Thursday, April 8, 2010

At this point, we can save and restore primitive objects, but restoring is somewhat painful because we have to remember the address that the durable storage layer returned to us. We need a way to associate an identifier of our own choosing with the durable address. We'll define a structure called the object-map that is basically a big lookup table that maps logical object ids to the addresses that the durable storage layer uses.

The object-map will be used a lot, so it is important to come up with an implementation that has decent performance. The object-map will also have to be stored durably, so it had better not get unwieldy when it is full of objects. The choice of implementation affects the performance of the store as a whole, so there are dozens of variations on several different themes. I'll discuss just a couple.

Perhaps the simplest and most obvious implementation would be a simple vector of durable addresses. Object N's address would be stored in the Nth entry in the vector. Naturally, this is very fast.

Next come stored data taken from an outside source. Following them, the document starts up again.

-- ==== Sys2Proof/Certificates/Slice0/Obligations.lean ====
section
/-! DEFINITION. The statements for the provers. -/
open Sys2Proof Sys2Proof.Machine

/-! ### The block -/

/-- With a command at the front of the queue, a step is that command's effect on the state with the queue's rest. -/
def Obligations.StepRunsFront : Prop :=
  ∀ (c : Instr) (rest : List Instr) (s : State), s.pending = c :: rest → step s = exec c { s with pending := rest }

/-- On an empty queue a step is one period of the local counter: it counts one modulo 2^64 (the model's choice of when the clock
moves, log 2). -/
def Obligations.EmptyQueueTicks : Prop :=
  ∀ s : State, s.pending = [] → ∃ t, step s = .next t ∧ t.now = (s.now + 1) % 2 ^ 64 ∧ t.pending = []

/-- What reset leaves: no command waits, nothing is powered, no context, core, cell, cluster, port or export is anything but at its
initial value, no memory lists a byte, every counter reads zero. -/
def Obligations.ResetLeaves : Prop :=
  State.reset.pending = [] ∧ State.reset.pw.boot = .reset ∧ State.reset.pw.on = 0 ∧ State.reset.pw.ready = false
    ∧ State.reset.cmds = [] ∧ State.reset.rel.log = [] ∧ State.reset.link.up = false
    ∧ (∀ t c, (State.reset.ctx t c).st = .closed) ∧ (∀ k, State.reset.core k = Core.init) ∧ (∀ n, State.reset.sc n = Sc.init)
    ∧ (∀ n, State.reset.cell n = none) ∧ (∀ k, State.reset.cluster k = Cluster.init) ∧ (∀ p, State.reset.sub p = SubPort.init)
    ∧ (∀ a, State.reset.count a = 0) ∧ (∀ f a, Memory.read (State.reset.hostMem f) a = 0)
    ∧ State.reset.fabric.exports = [] ∧ State.reset.fabric.imports = []

/-- No command changes the queue it is taken from, nor the variant of the module. -/
def Obligations.ExecKeepsQueueAndVariant : Prop :=
  ∀ (c : Instr) (s t : State), exec c s = .next t → t.pending = s.pending ∧ t.variant = s.variant

/-- The flash's counters SECURITY and SIG_INDEX only rise, whatever the step: no command, no reset and no tick lowers one. -/
def Obligations.FlashCountersRise : Prop :=
  ∀ s t : State, step s = .next t → s.st.security ≤ t.st.security ∧ s.st.sigIndex ≤ t.st.sigIndex

/-- SIG_INDEX never passes 2^20: at 2^20 every ATTEST is refused before it spends an index. -/
def Obligations.SigIndexBounded : Prop := StepKeeps fun s => s.st.sigIndex ≤ 2 ^ 20

/-- Reset meets the bound on SIG_INDEX (its value in the flash as shipped is the model's choice, log 12). -/
def Obligations.ResetSigIndexBounded : Prop := State.reset.st.sigIndex ≤ 2 ^ 20

/-! ### Memory, counters, records -/

/-- The byte memories (windows, objects, host memory, signal memories, slots): a byte written reads back and every other byte is as
before; a string written reads back byte by byte and nothing outside it changes; the canonical form is kept.
A little-endian string of `n` bytes spells its number modulo 256^n, and a byte memory gives back a field written to it. -/
def Obligations.MemoriesAndFieldsReadBack : Prop :=
  (
  (∀ (m : Memory) (a : Nat) (b : Byte), Memory.wf m = true → Memory.wf (Memory.write m a b) = true
      ∧ ∀ x, Memory.read (Memory.write m a b) x = if x = a then b else Memory.read m x)
    ∧ ∀ (m : Memory) (a : Nat) (bs : List Byte), Memory.wf m = true → Memory.wf (Memory.writeN m a bs) = true
      ∧ (∀ i (h : i < bs.length), Memory.read (Memory.writeN m a bs) (a + i) = bs[i])
      ∧ ∀ x, x < a ∨ a + bs.length ≤ x → Memory.read (Memory.writeN m a bs) x = Memory.read m x)
  ∧ (
  (∀ n v, (leBytes n v).length = n ∧ leNat (leBytes n v) = v % 256 ^ n)
    ∧ ∀ (m : Memory) (a n v : Nat), Memory.wf m = true → leNat (Memory.readN (Memory.writeN m a (leBytes n v)) a n) = v % 256 ^ n)

/-- Counters: an event adds its amount and stops at 2^64 − 1; no other counter moves. CLEAR zeroes the counters of its block and no
other, and leaves every capture. -/
def Obligations.CountersSaturateAndClear : Prop :=
  (∀ (s : State) (a n : Nat), NMap.wf 0 s.ctr = true → NMap.wf 0 (s.bump a n).ctr = true
      ∧ (s.bump a n).count a = min (2 ^ 64 - 1) (s.count a + n) ∧ ∀ b, b ≠ a → (s.bump a n).count b = s.count b)
    ∧ ∀ (s : State) (lo hi : Nat), NMap.wf 0 s.ctr = true → NMap.wf 0 (s.clearCounters lo hi).ctr = true
      ∧ (s.clearCounters lo hi).cap = s.cap
      ∧ ∀ a, (s.clearCounters lo hi).count a = if lo ≤ a ∧ a < hi then 0 else s.count a

/-- A reply record is 32 bytes and its fields stand where Table 2-6 puts them: tag, status, context, accept mark, flags with the phase
of the ring's pass, completion time, step, result. -/
def Obligations.ReplyRecordFields : Prop :=
  ∀ (r : Reply) (mark ns tail size : Nat), r.tag < 2 ^ 16 → r.status < 2 ^ 16 → r.ctx < 2 ^ 16 → mark < 2 ^ 16 → r.step < 2 ^ 16 →
    r.result.length ≤ 16 →
    let b := replyBytes r mark ns tail size
    b.length = 32 ∧ fieldAt b 0 2 = r.tag ∧ fieldAt b 2 2 = r.status ∧ fieldAt b 4 2 = r.ctx ∧ fieldAt b 6 2 = mark
      ∧ (fieldAt b 8 1).testBit 7 = decide (tail / size % 2 = 0) ∧ (fieldAt b 8 1).testBit 6 = r.final
      ∧ (fieldAt b 8 1).testBit 5 = r.origin ∧ fieldAt b 9 5 = ns % 2 ^ 40 ∧ fieldAt b 14 2 = r.step
      ∧ b.drop 16 = r.result ++ List.replicate (16 - r.result.length) 0

/-- A packet of a fixed-length opcode built from its fields, as Tables 2-2 and 2-3 lay it out: header, wait tokens, signal tokens,
parameters, padding to a multiple of 16 bytes ahead of the seal word. -/
def packetOf (op flags tag ctx : Nat) (waits signals : List Nat) (params : List Byte) (tail : List Byte) : List Byte :=
  leBytes 2 op ++ leBytes 1 0 ++ leBytes 1 flags ++ leBytes 2 0 ++ leBytes 2 tag ++ leBytes 2 ctx ++ leBytes 1 waits.length
    ++ leBytes 1 signals.length ++ leBytes 4 0 ++ waits.flatMap (leBytes 4) ++ signals.flatMap (leBytes 4) ++ params ++ tail

/-- The parser gives back every field of a packet: opcode, flags, tag, context, the wait tokens, the signal tokens and the parameters,
at every value they can take. -/
def Obligations.PacketFieldsReadBack : Prop :=
  ∀ (op flags tag ctx : Nat) (waits signals : List Nat) (params tail : List Byte) (e : Entry) (tenant : Nat),
    op < 2 ^ 16 → lenVaries op = false → flags < 2 ^ 8 → tag < 2 ^ 16 → ctx < 2 ^ 16 → waits.length < 2 ^ 8 → signals.length < 2 ^ 8 →
    (∀ k ∈ waits ++ signals, k < 2 ^ 32) → params.length = paramLen op e →
    let c := parseCmd (packetOf op flags tag ctx waits signals params tail) e tenant
    c.opcode = op ∧ c.flags = flags ∧ c.tag = tag ∧ c.ctx = ctx ∧ c.waits = waits ∧ c.signals = signals ∧ c.params = params
      ∧ c.entry = e ∧ c.tenant = tenant

/-! ### Ends of commands -/

/-- How a command ends: one of the windows keeps its end until its completion is posted; one of the management port is answered at once
with its record (accept mark 0) and, on success, what follows it, and is gone. A command that has ended does not end again, and
nothing else of the state changes. -/
def Obligations.CommandsEndOnce : Prop :=
  ∀ (s : State) (id status : Nat) (result : List Byte) (c : Cmd), s.cmd? id = some c →
    let d := { c with status := status, result := result, stage := Stage.done }
    (c.stage = .done → s.finish id status result = s)
      ∧ (c.stage ≠ .done → c.entry ≠ .mgmt → s.finish id status result = { s with cmds := s.cmds.map fun x => if x.id == d.id then d else x })
      ∧ (c.stage ≠ .done → c.entry = .mgmt → s.finish id status result =
          { s with cmds := s.cmds.filter (fun x => x.id != id)
                   mctp := (replyBytes (s.cmdReply d true) 0 s.nsTime 1 1 ++ (if status < 0x100 then c.trailer else [])) :: s.mctp })

/-- Where a record goes (R37, R54, R65): nowhere once the host is gone or for an unprovisioned function; into the ring when nothing is
held and there is room; else it is held, up to 256; beyond that a record of the device's own is dropped and counted, and a packet's record stays owed. -/
def Obligations.RecordsAreWrittenHeldOrDropped : Prop :=
  ∀ (s : State) (n : Nat) (r : Reply),
    (s.hostGone = true ∨ (s.tenant n).provisioned = false → s.reply n r = s)
      ∧ (s.hostGone = false → (s.tenant n).provisioned = true →
          ((s.fn n).held = [] → (s.fn n).ringBlocked = false → s.reply n r = s.writeRecord n r)
          ∧ (((s.fn n).held ≠ [] ∨ (s.fn n).ringBlocked = true) → (s.fn n).held.length < 256 →
              s.reply n r = s.setFn n { s.fn n with held := (s.fn n).held ++ [r] })
          ∧ ((s.fn n).held.length ≥ 256 → r.origin = true →
              s.reply n r = s.setFn n { s.fn n with noticeDrop := min 0xFFFF ((s.fn n).noticeDrop + 1) })
          ∧ ((s.fn n).held.length ≥ 256 → r.origin = false →
              s.reply n r = s.setFn n { s.fn n with owed := (s.fn n).owed ++ [r] }))

/-! ### Windows and rings (02, 03) -/

/-- HW_RING_CFG_ENABLE, HW_RING_HEAD_WRITE, HW_NOTICE_DROP_READ, HW_HEARTBEAT_WRITE, REPLY_TIME_THRESHOLD: what each leaves, every other
part of the state as it was. Enabling the ring zeroes TAIL and keeps the size field of a write that finds it enabled; a head that would
put more than the ring's size between it and TAIL is ignored; records held are written where there is room, and those owed then take
their turn.
Draining a ring with nothing held, or with no room, changes nothing; with both, the oldest held record is written next. -/
def Obligations.RingsAndHeldRecords : Prop :=
  (
  (∀ (n : Nat) (v : Word) (s : State), n < 16 → exec (.hwRingCfgEnable n v) s = .next ((s.setFn n { s.fn n with
        vector := if n = 0 ∨ v.toNat / 2 ^ 16 % 64 < 8 then v.toNat / 2 ^ 16 % 64 else (s.fn n).vector
        sizeLog2 := if (s.fn n).enable then (s.fn n).sizeLog2 else if 8 ≤ v.toNat % 32 ∧ v.toNat % 32 ≤ 16 then v.toNat % 32 else (s.fn n).sizeLog2
        enable := v.toNat.testBit 31
        tail := if v.toNat.testBit 31 && !(s.fn n).enable then 0 else (s.fn n).tail }).drainHeld 256 n |>.payOwed n))
    ∧ (∀ (n : Nat) (v : Word) (s : State), n < 16 →
        ((s.fn n).ringSize < ((s.fn n).tail + 2 ^ 17 - v.toNat % 2 ^ 17) % 2 ^ 17 → exec (.hwRingHeadWrite n v) s = .next s)
        ∧ (((s.fn n).tail + 2 ^ 17 - v.toNat % 2 ^ 17) % 2 ^ 17 ≤ (s.fn n).ringSize →
            exec (.hwRingHeadWrite n v) s = .next (((s.setFn n { s.fn n with head := v.toNat % 2 ^ 17 }).drainHeld 256 n).payOwed n)))
    ∧ (∀ (n : Nat) (s : State), n < 16 → exec (.hwNoticeDropRead n) s =
        .next { s.setFn n { s.fn n with noticeDrop := 0 } with readData := [BitVec.ofNat 32 (s.fn n).noticeDrop] })
    ∧ (∀ (n : Nat) (v : Word) (s : State), n < 16 → exec (.hwHeartbeatWrite n v) s =
        .next ((s.setFn n { s.fn n with hbExpired := false }).setTenant n { s.tenant n with hbStart := some s.now }))
    ∧ ∀ (n : Nat) (s : State), n < 16 → 0 < (s.fn n).sinceIrq → s.now ≥ (s.fn n).oldestAt + 4000 * (s.fn n).modTime →
        exec (.replyTimeThreshold n) s = .next (s.setFn n { s.fn n with msix := (s.fn n).msix + 1, sinceIrq := 0 }))
  ∧ (
  ∀ (k : Nat) (s : State) (n : Nat),
    ((s.fn n).held = [] → s.drainHeld k n = s)
      ∧ ((s.fn n).ringBlocked = true → s.drainHeld k n = s)
      ∧ ∀ r rest, (s.fn n).held = r :: rest → (s.fn n).ringBlocked = false →
          s.drainHeld (k + 1) n = ((s.setFn n { s.fn n with held := rest }).writeRecord n r).drainHeld k n)
  ∧ ∀ (s : State) (n : Nat), s.payOwed n = (s.fn n).owed.foldl (fun s r => s.reply n r) (s.setFn n { s.fn n with owed := [] })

Unfortunately, every time we make a logical change to the table, we have to write the entire table back out to the durable storage. (Our durable storage layer has no mechanism for `update in place'. This is by design, but the advantages are not apparent yet. One particular disadvantage is quite obvious now.) If object IDs are permitted to be removed from the table, the table could become sparse. In that case, a simple vector would be a tremendous waste of time.

Another possible implementation would be to represent the object-map as an association list. This would greatly improve the performance of persistent object allocation because only the new association list entry would have to be written to durable storage. Lookup now becomes linear, however. Removing an object from the association list would require writing back every entry between the object and the most recently allocated object.

Another possibility is using a vector as before, but rather than saving the entire vector just save the changes to the table. This technique degenerates into the association list case if the table is never written back.

A popular implementation technique is to use a tree of some sort. A binary tree has the advantage of logarithmic lookup time and, if done cleverly, log time and space insertion and deletion. A tree with a larger branching factor would be faster on lookup, although it would require larger update writes. If the durable storage is structured in physical blocks, it can greatly improve performance if a tree-structured object map uses nodes that correspond to the physical block size.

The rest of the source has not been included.